--- Extracted data Enclosed Below ---

/-- R322, R361 to R366, R402, R403: a pre-emption stops and saves the groups of a partition; a halted group that has quiesced
goes to its context's pool with its registers, and its holds end but for barriers, freezes and the like; a saved group takes
its place on a core of its split with its registers, program counters and holds as saved; a slice that ends saves the
outgoing function's groups, moves the functions assigned elsewhere, and begins the next entry whose function has ready work.
-/
def Obligations.SavesRestoresAndSlices : Prop :=
  ∀ (s : State),
    (∀ p, exec (.preemptionRequest p) s = .next ((groupsOfPart s p).foldl (fun t g => haltAndSave t g .preempt) (applyArrived s p))) ∧
    (∀ g gr, group? s g = some gr → gr.life = .halted → (quiesced s gr = false → gr.cause = some .preempt →
      exec (.framePoolSave g) s = .next (settleRegions s)) ∧
      ∀ cause base size o gr1, gr.cause = some cause → cause ≠ .deadlock → quiesced s gr = true →
        let u := (gr :: subsOf s g).foldl (fun t x => (List.range x.warps.length).foldl (fun v w => returnOuts v x.id w) t) (drainDie s (dieOf gr.core))
        group? u g = some gr1 → gr1.id = g → recordsWait u gr1 = false → framePool u gr1.ctx = .ok (base, size) →
        let f := frameBytes u gr1 cause
        poolFit (((ctx? u gr1.ctx).map (·.frames)).getD []) size ((f.length + 65535) / 65536 * 65536) = some o → frameHome u gr1.ctx (base + o) f.length = true →
        ∀ v, devWrite u gr1.ctx (genOfCtx u gr1.ctx) (BitVec.ofNat 64 (base + o)) 1 f = .ok v →
        ∃ t x, exec (.framePoolSave g) s = .next t ∧ group? t g = some x ∧ x.life = .saved ∧ x.frame = some (base + o, f.length) ∧
          (∀ (w : Nat) (y : Warp), gr1.warps[w]? = some y → ∃ z, x.warps[w]? = some z ∧ z.regs = y.regs ∧ z.tags = y.tags ∧
            ((∀ h ∈ y.holds, h.kind ≠ .sleep) → z.pending = y.pending ∧ z.parked = y.parked) ∧ ∀ h ∈ z.holds, h.kind.stays = true) ∧
          (v.regions = [] → SameMemory v t)) ∧
    (∀ g c gr, group? s g = some gr → gr.id = g → (∀ o w l, gr.kind ≠ .subgroup o w l) → canRestore s gr c = true →
      (∀ x ∈ s.copies, x.group ≠ g) → (∀ x ∈ s.matops, x.group ≠ g) → gr.savedSlots = [] → (∀ x ∈ gr.warps, x.handler = none) → pinsIn s (c / 2) ≤ 1024 →
      ∃ t x, exec (.groupRestore g c) s = .next t ∧ SameMemory s t ∧ group? t g = some x ∧ x.life = .resident ∧ x.core = c ∧ x.cause = none ∧
        x.frame = none ∧ ∀ (w : Nat) (y : Warp), gr.warps[w]? = some y → ∃ z, x.warps[w]? = some z ∧ z.regs = y.regs ∧ z.lanes = y.lanes ∧
          z.pending = y.pending ∧ z.holds = y.holds) ∧
    ∀ p, (sliceMayEnd s p = false → exec (.quantumSliceEnd p) s = .next s) ∧
      ∀ i, p < s.parts.length → nextEntry s p = some i → ((sliceEntries s p)[i]?).map (fun x => x.2.2) ≠ sliceFn s p → s.regions = [] →
        exec (.quantumSliceEnd p) s = .next (settleRegions (moveFns (modPart
          ((groupsOfFn s p (sliceFn s p)).foldl (fun t g => haltAndSave t g .slice) s) p fun x => { x with current := i }) p)) ∧
        (groupsOfFn s p (sliceFn s p) = [] → ∃ t, exec (.quantumSliceEnd p) s = .next t ∧ SameMemory s t ∧ (partAt t p).current = i ∧
          ∀ (k : Nat) (f : Fn), s.fns[k]? = some f → ∃ y, t.fns[k]? = some y ∧ y.part = if f.part = p then f.nextPart.getD p else f.part)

--- End of Enclosed Extracted data ---

• Exercise prompt
Find the line with "s.regions = [] →". Transcribe it and every line after it exactly, through the end of the records above, and nothing else.

• Completed exercise
      ∀ i, p < s.parts.length → nextEntry s p = some i → ((sliceEntries s p)[i]?).map (fun x => x.2.2) ≠ sliceFn s p → s.regions = [] →
        exec (.quantumSliceEnd p) s = .next (settleRegions (moveFns (modPart
          ((groupsOfFn s p (sliceFn s p)).foldl (fun t g => haltAndSave t g .slice) s) p fun x => { x with current := i }) p)) ∧
        (groupsOfFn s p (sliceFn s p) = [] → ∃ t, exec (.quantumSliceEnd p) s = .next t ∧ SameMemory s t ∧ (partAt t p).current = i ∧
          ∀ (k : Nat) (f : Fn), s.fns[k]? = some f → ∃ y, t.fns[k]? = some y ∧ y.part = if f.part = p then f.nextPart.getD p else f.part)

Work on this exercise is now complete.